Hello I keep getting a warning ...
Warning: mysql_fetch_array(): supplied argument is not a valid MySQL result resource in "name of my php file" when I run this query....
SELECT Menu_Item, Quantity
FROM restorder_item
WHERE Order_Number =58
The code I use to do it is....
$query = "select Menu_Item, Quantity from restorder_item";
$query .= " where Order_Number = ".$_REQUEST["OrderNumber"];

$result = mysql_query($query) or die($query." failed: ".mysql_error());

while ($row = mysql_fetch_array($result, MYSQL_ASSOC)) {
var_dump($row);
}
Notice to test it I did a var_dump of $row and it came back with the
expected results namely......
array(2) { ["Menu_Item"]=> string(1) "3" ["Quantity"]=> string(1) "5" }
So I can't see whats wrong.

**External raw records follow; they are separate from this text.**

-- ==== Sys2Proof/Laws/MemOkTick.lean ====
section
/-! SUPPORT. Every operation of Machine/Tick.lean keeps memory in its canonical form. -/

namespace Sys2Proof.Machine

open Sys2Proof

theorem tickIsland_memOk : ∀ x0 x1, memOk x0 → memOk (tickIsland x0 x1) := by
  intros; unfold tickIsland; repeat' (first | with_reducible assumption | with_reducible apply State_setTime_memOk)

theorem classSlots_memOk : ∀ x0 x1 x2 x3 x4, memOk x4 → memOk (classSlots x0 x1 x2 x3 x4) := by
  intros; unfold classSlots; repeat' (first | with_reducible assumption | intro _ | extract_lets | with_reducible apply perfWith_memOk | with_reducible apply State_setMason_memOk | split | dsimp +zetaDelta only)

theorem tickSlots_memOk : ∀ x0 x1, memOk x1 → memOk (tickSlots x0 x1) := by
  intros; unfold tickSlots; repeat' (first | with_reducible assumption | intro _ | extract_lets | with_reducible apply classSlots_memOk | with_reducible apply memOk_foldl | with_reducible apply memOk_foldl_fst | with_reducible apply memOk_foldl_snd | split | dsimp +zetaDelta only)

theorem tickPerf_memOk : ∀ x0, memOk x0 → memOk (tickPerf x0) := by
  intros; unfold tickPerf; repeat' (first | with_reducible assumption | intro _ | extract_lets | with_reducible apply perfLevel_memOk | with_reducible apply tickSlots_memOk | with_reducible apply memOk_foldl | with_reducible apply memOk_foldl_fst | with_reducible apply memOk_foldl_snd | split | dsimp +zetaDelta only)

theorem tick_memOk : ∀ x0, memOk x0 → memOk (tick x0) := by
  intros; unfold tick; repeat' (first | with_reducible assumption | with_reducible apply icpWake_memOk | with_reducible apply drawn_memOk | with_reducible apply tickIsland_memOk | with_reducible apply tickPerf_memOk | with_reducible apply memOk_foldl | split)

end Sys2Proof.Machine
end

Everything seems to be working yet I get a
warning.
I have done a quick fix by putting an @ in front of the offending function
but I would really like to know what the problem is.
Thanks for your help in advance.
Noel

Jul 17 '05 #2

P: n/a
"Noel Wood" <re******************@optusnet.com.au> wrote in message
news:41***********************@news.optusnet.com.a u...
Hello I keep getting a warning ...
Warning: mysql_fetch_array(): supplied argument is not a valid MySQL result resource in "name of my php file" when I run this query....
SELECT Menu_Item, Quantity
FROM restorder_item
WHERE Order_Number =58
The code I use to do it is....
$query = "select Menu_Item, Quantity from restorder_item";
$query .= " where Order_Number = ".$_REQUEST["OrderNumber"];

$result = mysql_query($query) or die($query." failed: ".mysql_error());

while ($row = mysql_fetch_array($result, MYSQL_ASSOC)) {
var_dump($row);
}
Notice to test it I did a var_dump of $row and it came back with the
expected results namely......
array(2) { ["Menu_Item"]=> string(1) "3" ["Quantity"]=> string(1) "5" }
So I can't see whats wrong. Everything seems to be working yet I get a
warning.
I have done a quick fix by putting an @ in front of the offending function
but I would really like to know what the problem is.
Thanks for your help in advance.


Your testing for errors leaves a lot to be disired. You only check to see if
mysql.error is set and don't check to see if a results set has been
returned, or that result set actually contains rows.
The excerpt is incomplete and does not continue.